In the entries below, which lines run from the one containing "def State.evrExtreme (s" to the one containing "32 x)) (w + 1) 0"? Copy exactly those lines, ends included, and no others.

** MATERIAL SHOWN follows **

/-- Extreme k of record type 0x06 with its hours and power cycles (R424); `most`: a maximum. The mark at word 64 × 16 + k says that a
sample was taken. (DEDUCED: log 97) -/
def State.evrExtreme (s : State) (k : Nat) (most : Bool) (x : Int) : State :=
  let w := 64 * 6 + 3 + 3 * k
  let old := signed 32 (SMap.getD s.evr w 0)
  if !s.flag Reg.EVR_CTL.ENABLE || (SMap.getD s.evr (64 * 16 + k) 0 == 1 && (if most then decide (x ≤ old) else decide (old ≤ x))) then s
  else { s with evr := SMap.put (SMap.put (SMap.put (SMap.put s.evr (64 * 16 + k) 0 1) w 0 (unsign 32 x)) (w + 1) 0
    (s.rd Reg.EVR_HOURS).toNat) (w + 2) 0 (s.rd Reg.EVR_PCYCLES).toNat }

/-- A 64-byte error report (R402). -/
def State.logEntry (s : State) (kind cls ctx source unit op d0 d1 : Nat) : List Byte :=
  leBytes 1 1 ++ leBytes 1 kind ++ leBytes 1 cls ++ leBytes 1 ctx ++ leBytes 2 source ++ leBytes 1 unit ++ leBytes 1 op
    ++ leBytes 8 s.nowNs ++ leBytes 4 s.strikeNo ++ leBytes 2 (unsign 16 s.sensors.dieTemp) ++ leBytes 2 s.sensors.vcore
    ++ leBytes 2 s.sensors.vin ++ leBytes 2 0 ++ leBytes 4 (s.rd Reg.EVR_HOURS).toNat
    ++ leBytes 4 (s.rd Reg.EVR_PCYCLES).toNat ++ leBytes 4 s.logSeq ++ leBytes 8 d0 ++ leBytes 8 d1 ++ leBytes 7 0
    ++ leBytes 1 0x5A

/-- Write an error report into the ring in MRAM (R402, R425). (DEDUCED: log 94) -/
def State.logWrite (s : State) (kind cls ctx source unit op d0 d1 : Nat) : State :=
  let i := s.logSeq % 16384
  let s := s.mramWrite (0x010000 + 64 * i) (s.logEntry kind cls ctx source unit op d0 d1)
  { s.setFld Reg.FCL_LOG_IDX.NEWEST i with logSeq := s.logSeq + 1 }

** End of MATERIAL SHOWN **

• _RESULT OF THE EXERCISE_:
def State.evrExtreme (s : State) (k : Nat) (most : Bool) (x : Int) : State :=
  let w := 64 * 6 + 3 + 3 * k
  let old := signed 32 (SMap.getD s.evr w 0)
  if !s.flag Reg.EVR_CTL.ENABLE || (SMap.getD s.evr (64 * 16 + k) 0 == 1 && (if most then decide (x ≤ old) else decide (old ≤ x))) then s
  else { s with evr := SMap.put (SMap.put (SMap.put (SMap.put s.evr (64 * 16 + k) 0 1) w 0 (unsign 32 x)) (w + 1) 0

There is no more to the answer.